Apesar de existirem indicações de que esta é uma proposta apoiada pelos britânicos, o ministro das Forças Armadas do Reino Unido afirmou na segunda-feira que estão várias opções em cima da mesa neste momento e que "nenhum acordo foi feito sobre como funcionariam as tréguas".

Luís Tomé explica que a parte mais importante destas tréguas, ou de quaisquer outras, é que, "independentemente do prazo, os europeus querem que a Rússia mostre um sinal de boa fé" para que seja possível "partir para as negociações". "O agressor tem andado a proclamar que quer a paz e que a Ucrânia é que a tem impedido por isso deve parar as agressões e demonstrar que está pronta para as negociações", continua.  

Ainda assim o especialista em relações internacionais alerta para outro ponto: "Numa altura em que os Estados Unidos ameaçam suspender a ajuda militar à Ucrânia as tréguas iriam trazer uma margem de tempo para que, mesmo que isso aconteça, a diplomacia comece a funcionar".

Qual é o papel da União Europeia? 

À saída da reunião, Ursula von der Leyen defendeu a necessesidade "de rearmar a Europa" e garantiu que já no próximo Conselho Europeu, a 6 de março, vai propor um plano "pela segurança da Europa". Para que isso seja possível, a presidente da Comissão Europeia revelou que considera necessário "intensificar o investimento durante um longo período de tempo".    

Macron tem pedido que os países europeus aumentem a sua despesa na Defesa e no domingo partilhou com o jornal francês Le Figaro que é essencial que os países europeus da NATO invistam mais nos seus exércitos: "Nos últimos três anos, os russos têm gastado 10% do PIB em Defesa. Precisamos de nos preparar para o que vem a seguir, com o objetivo de atingirmos entre os 3 e os 3,5% do PIB". A atual meta de gastos para os países da NATO é de 2%, mas muitos são os países europeus que não atingem essa meta, como é o caso de Portugal (gastamos cerca de 1,55% do PIB).

Para aumentar o financiamento, o presidente francês defende que é preciso "dar um mandato à Comissão Europeia para usar financiamento inovador" seja através de "empréstimos comuns ou do Mecanismo Europeu de Estabilidade". No entanto, países como a Alemanha já anteriormente recusaram a ideia da dívida comum para a Defesa.  

Por lado, existem também dentro da União Europeia encontramos dois aliados de Putin que podem influenciar o apoio à Ucrânia. A Hungria e a Eslováquia "podem dificultar a aprovação de matérias em que é preciso unanimidades, como uma revisão do orçamento comunitário" ou mais tarde a entrada na União e é também por isso que Starmer "tem utilizado o termo de coligação de vontade".  

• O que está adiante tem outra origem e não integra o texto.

-- ==== Sys2Proof/Machine/CmwOps.lean ====
section
/-! DEFINITION. The waveform engine: timelines and rings (R186, R190 to R194), order tracking (R197 to R199), frames and
features (R200 to R209), baselines (R211 to R214), captures (R217 to R220, R370, R374). -/

namespace Sys2Proof.Machine

def State.chan (s : State) (c : Nat) : Rec 64 := tget Chan.factory s.cmw.chan c
def State.setChan (c : Nat) (r : Rec 64) (s : State) : State := s.onCmw fun x => { x with chan := tset Chan.factory x.chan c r }
def State.modChan (c : Nat) (f : Rec 64 → Rec 64) (s : State) : State := s.setChan c (f (s.chan c))
def State.chx (s : State) (c : Nat) : ChX := tget ChX.zero s.cmw.ext c
def State.setChx (c : Nat) (r : ChX) (s : State) : State := s.onCmw fun x => { x with ext := tset ChX.zero x.ext c r }
def State.modChx (c : Nat) (f : ChX → ChX) (s : State) : State := s.setChx c (f (s.chx c))
def State.capDef (s : State) (d : Nat) : Rec 256 := tget 0 s.cmw.defs d
def State.setDef (d : Nat) (r : Rec 256) (s : State) : State := s.onCmw fun x => { x with defs := tset 0 x.defs d r }

/-- Factory baseline set: the basic READY_N, LEARN_N and FLOOR (R211). -/
def Base.factory : Rec 4096 :=
  fput Base.READY_N 1000 (fput Base.LEARN_N 10000 (fput Base.FLOOR 0x3D4CCCCD 0))
def State.base (s : State) (n : Nat) : Rec 4096 := tget Base.factory s.cmw.base n
def State.setBase (n : Nat) (r : Rec 4096) (s : State) : State := s.onCmw fun x => { x with base := tset Base.factory x.base n r }

def Base.SPD_LO : Fld := ⟨0x60, 32⟩
def Base.SPD_HI : Fld := ⟨0x80, 32⟩
def Base.LOAD_LO : Fld := ⟨0xA0, 32⟩
def Base.LOAD_HI : Fld := ⟨0xC0, 32⟩
def Base.MEAN (b : Nat) : Fld := ⟨8 * (0x40 + 16 * b), 32⟩
def Base.VAR (b : Nat) : Fld := ⟨8 * (0x44 + 16 * b), 32⟩
def Base.COUNT (b : Nat) : Fld := ⟨8 * (0x48 + 16 * b), 24⟩

/-- Channel `k` of a capture definition. -/
def Cap.CH (k : Nat) : Fld := ⟨8 * 0x20 + 16 * k, 16⟩
def capChs (d : Rec 256) : List Nat := (List.range (fget Cap.NCH d)).map fun k => fget (Cap.CH k) d

/-! Rates and samples. -/

/-- R194: the format of a channel's samples, binary32 for a local input. -/
def fmtOf (c : Rec 64) : Nat := if fbit Chan.SRC_LOCAL c then 2 else fget Chan.FMT c

def sampleBytes (c : Rec 64) : Nat := if fmtOf c == 0 then 2 else 4

/-- R188: log2 of the frame length. The manual gives LOG2N four bits and the values 8 to 16; 16 is the one that its four low
bits, 0, spell (DESIGN CHOICE, log entry 78). -/
def logN (c : Rec 64) : Nat := if fget Chan.LOG2N c == 0 then 16 else fget Chan.LOG2N c

/-- The watch time that `n` samples take, at a rate in 0.01 S/s. -/
def spanOf (rate n : Nat) : Nat := n * 100 * 2 ^ 32 / rate

/-- The samples that fit in a span, to the nearest. -/
def samplesIn (rate d : Nat) : Nat := (d * rate + 50 * 2 ^ 32) / (100 * 2 ^ 32)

Luís Tomé explica que "existem países europeus que estão na disposição de avançar já sem esperar por decisões comunitárias", conhecidas por necessitarem de muitas negociações. Além disso, a França e a Alemanha "já demonstraram que estão na disposição de avançar com mais apoio à Ucrânia e sendo estes países conhecidos como os líderes da Europa, muitos outros Estados-membros devem apoiá-los".  

Outro fator importante é que "o Reino Unido e a Turquia não são membros da União Europeia e, através desta coligação de vontade, podem juntar-se aos outros europeus". 

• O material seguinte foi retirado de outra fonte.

/-- R36, R66, R87, R88, R100, R146, R461, R547 to R549, R598, R599: every fault of a configuration, by buffer offset. -/
def State.cfgFaults (s : State) (i : Nat) (e : PtCfg) : List Nat :=
  let p := e.p
  let old := s.pt i
  let k := fget Pt.KIND p
  let mask := fget Pt.COND_MASK p
  let n := e.conds.length
  let lo := tileOf i * 2 ^ 20
  let sects := sectorsOf p
  let member := fbit Pt.VOTE_EN old
  let wide := if k == kDiscrete then 2 ^ (fget Pt.DISC_BITS p + 1) else 6
  let half : List (Bool × Nat) :=
    [(4 < k || fbit Pt.EXPERT p != e.expert || (fget Pt.KIND old != kNone && fget Pt.KIND old != k), 0x00),
     (fbit ⟨22, 1⟩ p && fget Pt.SEC_SECTOR1 p == fget Pt.PRI_SECTOR p, 0x08),
     (sects.eraseDups.length != sects.length, if fbit ⟨23, 1⟩ p || fbit ⟨24, 1⟩ p then 0x0C else 0x08),
     (mask >>> wide != 0 || (!e.expert && (s.allotConds i mask).isNone), 0x10),
     (e.expert && !(decide (lo ≤ fget Pt.COND_BASE p) && decide (fget Pt.COND_BASE p < lo + 2 ^ 20) &&
       decide (fget Pt.COND_BASE p + n ≤ lo + 2 ^ 20)), 0x14),
     (k != kDiscrete && !flt f32 (fget Pt.EU_LO p) (fget Pt.EU_HI p), 0x18),
     (member && fget Pt.EU_LO p != fget Pt.EU_LO old, 0x18), (member && fget Pt.EU_HI p != fget Pt.EU_HI old, 0x1C),
     (fbit Pt.PEER_EN p && (s.rf Reg.FAB_OWN_CTRL.STANDBY == 0 || fget Pt.PEER_NODE p != s.rf Reg.FAB_OWN_CTRL.STANDBY), 0x30),
     (e.expert && !idxOk (fget Pt.VOTE_IDX p), 0x34)] ++ paramFaults old p ++ s.bindFaults i p
  let pos (slot : Nat) : Nat := e.conds.findIdx fun c => c.1 == slot
  (half.filter Prod.fst).map (fun f => e.at_ f.2) ++
    (((List.range n).zip e.conds).map fun c =>
      ((s.condFaults i (k == kDiscrete) c.2.1 c.2.2).filter Prod.fst).map fun f => e.condAt c.1 c.2.1 f.2).flatten ++
    (if k == kDiscrete then [] else ((limitOrder e.conds).filter Prod.fst).map fun f => e.condAt (pos f.2) f.2 0x08)

/-- The least of the offsets at fault. -/
def firstFault (l : List Nat) : Option Nat := l.foldl (fun m o => some (match m with | some x => min x o | none => o)) none

/-! The commit. -/

/-- Entries of a table moved to other keys; what stood at a new key goes. -/
def tmove {α : Type} [DecidableEq α] (d : α) (mv : List (Nat × Nat)) (t : Tab α) : Tab α :=
  let vs := mv.map fun e => (e.2, tget d t e.1)
  vs.foldl (fun t e => tset d t e.1 e.2) (mv.foldl (fun t e => tset d t e.1 d) t)

/-- Condition records that move with a point's slots: everything kept by condition index follows (log entry 28). -/
def State.moveConds (mv : List (Nat × Nat)) (s : State) : State :=
  let mv := mv.filter fun e => e.1 != e.2
  if mv.isEmpty then s
  else
    let newIdx (c : Nat) : Nat := (afind mv c).getD c
    let s := mv.foldl (fun s e => s.wheelCut e.1 (tget (0, 0) s.alm.due e.1).2) s
    let s := s.onAlm fun a => { a with
      cond := tmove 0 mv a.cond, ext := tmove 0 mv a.ext, owner := tmove 0 mv a.owner, due := tmove (0, 0) mv a.due
      actTick := tmove 0 mv a.actTick, actSeq := tmove 0 mv a.actSeq, noRate := tmove 0 mv a.noRate
      firstVal := tmove 0 mv a.firstVal, dead := tmove 0 mv a.dead, shelvedAt := tmove 0 mv a.shelvedAt
      changed := tmove 0 mv a.changed }
    let s := mv.foldl (fun s e =>
      if fbit Cond.RUN (s.cond e.2) && fbit Cond.COARSE (s.cond e.2) then s.wheelPut e.2 (tget (0, 0) s.alm.due e.2).2 else s) s
    let s := s.onSec fun x => { x with
      link := tmove 0 mv x.link, shown := tmove none mv x.shown
      supIn := x.supIn.map fun e => (newIdx e.1, e.2)
      cause := x.cause.map fun e => (e.1, if fbit Cause.MIRROR e.2 then e.2 else fput Cause.CAUSE (newIdx (fget Cause.CAUSE e.2)) e.2)
      edge := x.edge.foldl (fun t e =>
        let c := e.2.toNat % 2 ^ 26
        if newIdx c == c then t else tset 0 t e.1 (fput ⟨0, 26⟩ (newIdx c) e.2)) x.edge
      floods := x.floods.map fun f => { f with members := f.members.map newIdx } }
    let s := s.onLdg fun l => { l with actTime := tmove 0 mv l.actTime }
    s.onCmw fun w => { w with defs := w.defs.map fun e =>
      (e.1, if fbit Cap.VALID e.2 && fget Cap.TRIG_KIND e.2 == 0 then fput Cap.TRIG (newIdx (fget Cap.TRIG e.2)) e.2 else e.2) }

/-- The sector stage takes in everything that waits for it. -/
def State.sectorsDrain (s : State) : State := (List.range s.sec.queue.length).foldl (fun s _ => s.sectorNext) s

Rússia aproxima-se dos Estados Unidos e foca hostilidades na Europa 

Depois da reunião entre Zelensky e Trump na sexta-feira, em que o ucraniano foi acusado de estar a "brincar com a Terceira Guerra Mundial", os líderes russos parecem estar mais próximos dos Estados Unidos do que nunca. 

Serguei Lavrov, ministro dos Negócios Estrangeiros russo, referiu que "nos últimos 500 anos, todas as tragédias do mundo tiveram origem na Europa ou aconteceram por causa das políticas europeias" e deixou ainda elogios a Trump: "Depois do mandato de Biden chegaram as pessoas que querem ser guiadas pelo senso comum".  

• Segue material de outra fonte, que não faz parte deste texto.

-- ==== Sys2Proof/Machine/Elem.lean ====
section
/-! DEFINITION. The exponential, logarithm and sine that loop supervision and tuning call for (R274, R294): computed in fixed
point with 128 fraction bits, from which the result is rounded once (DEDUCED, log entry 33). -/

namespace Sys2Proof.Machine

/-- π and ln 2 in units of 2^-128. -/
def piFix : Nat := 1069028584064966747859680373161870783300
def ln2Fix : Nat := 235865763225513294137944142764154484399

def fixOne : Nat := 2 ^ 128

/-- A sum of `n` terms from `t` on, term `k + 1` being term `k` times `x / d k` (fixed point, toward minus infinity). -/
def seriesGo (x : Int) (d : Nat → Nat) : Nat → Nat → Int → Int
  | 0, _, _ => 0
  | n + 1, k, t => t + seriesGo x d n (k + 1) (t * x / ((fixOne * d k : Nat) : Int))

/-- e^x for a fixed-point x of at most ln 2 in size. -/
def expFix (x : Int) : Int := seriesGo x (fun k => k + 1) 45 0 ((fixOne : Nat) : Int)

/-- e^x as `m × 2^e`, for a fixed-point x. -/
def expDy (x : Int) : Int × Int :=
  let k := x / ((ln2Fix : Nat) : Int)
  (expFix (x - k * ((ln2Fix : Nat) : Int)), k - 128)

/-- A positive ratio's exponential of its negative, e^(−n/d), as `m × 2^e`; zero when it lies below 2^-400. -/
def expNegDy (n d : Nat) : Int × Int := if 300 * d < n then (0, 0) else expDy (-(((n * fixOne / d : Nat) : Nat) : Int))

/-- e^(−n/d) as binary32. -/
def expNeg32 (n d : Nat) : Nat :=
  let r := expNegDy n d
  froundI f32 r.1 r.2

/-- 1 − e^(−n/d) as binary32. -/
def oneMinusExp32 (n d : Nat) : Nat :=
  let r := expNegDy n d
  if r.1 == 0 then 0x3F800000
  else
    let e := if 0 ≤ r.2 + 128 then r.1 * ((2 ^ (r.2 + 128).toNat : Nat) : Int) else r.1 / ((2 ^ (-(r.2 + 128)).toNat : Nat) : Int)
    froundI f32 (((fixOne : Nat) : Int) - e) (-128)

/-- ln (n / d) of a positive ratio, in fixed point. -/
def lnFix (n d : Nat) : Int :=
  let k : Int := ((Nat.log2 n : Nat) : Int) - ((Nat.log2 d : Nat) : Int)
  let (n, d) := if 0 ≤ k then (n, d * 2 ^ k.toNat) else (n * 2 ^ (-k).toNat, d)
  let z : Int := (((n : Nat) : Int) - ((d : Nat) : Int)) * ((fixOne : Nat) : Int) / ((n + d : Nat) : Int)
  let z2 := z * z / ((fixOne : Nat) : Int)
  let terms := (List.range 60).foldl (fun (a : Int × Int) k =>
    (a.1 + a.2 / ((2 * k + 1 : Nat) : Int), a.2 * z2 / ((fixOne : Nat) : Int))) ((0 : Int), z)
  2 * terms.1 + k * ((ln2Fix : Nat) : Int)

/-- The sine of `p / 2^32` turn, in fixed point. -/
def sinFix (p : Nat) : Int :=
  let p := p % 2 ^ 32
  let q := p / 2 ^ 30
  let r := p % 2 ^ 30
  let r := if q % 2 == 1 then 2 ^ 30 - r else r
  let x : Int := ((piFix * r / 2 ^ 31 : Nat) : Int)
  let x2 := -(x * x / ((fixOne : Nat) : Int))
  let s := seriesGo x2 (fun k => (2 * k + 2) * (2 * k + 3)) 30 0 x
  if 2 ≤ q then -s else s

/-- The nearest integer of `n / d`, ties away from zero. -/
def roundAway (n : Int) (d : Nat) : Int :=
  if 0 ≤ n then (2 * n + (d : Int)) / ((2 * d : Nat) : Int) else -((-2 * n + (d : Int)) / ((2 * d : Nat) : Int))

/-- The nearest integer of the square root of `n / d`, ties to even. -/
def roundSqrt (n d : Nat) : Nat :=
  if d == 0 then 0
  else
    let k := isqrt (n / d)
    let a := (2 * k + 1) * (2 * k + 1) * d
    if a < 4 * n || (a == 4 * n && k % 2 == 1) then k + 1 else k

end Sys2Proof.Machine
end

Sobre a reunião em Londres, o Kremlin referiu que os líderes europeus se comportam como quem quer "a continuação das hostilidades" e que Zelensky deve ser forçado a mudar a sua posição sobre a paz. 

Dmitry Peskov disse que o confronto de sexta-feira mostrou o quão difícil seria alcançar a paz apesar de garantir que a Rússia vai manter as negociações com os Estados Unidos. O porta-voz do Kremlin afirmou ainda que Zelensky "demonstrou uma completa falta de habilidades diplomáticas, para dizer o mínimo".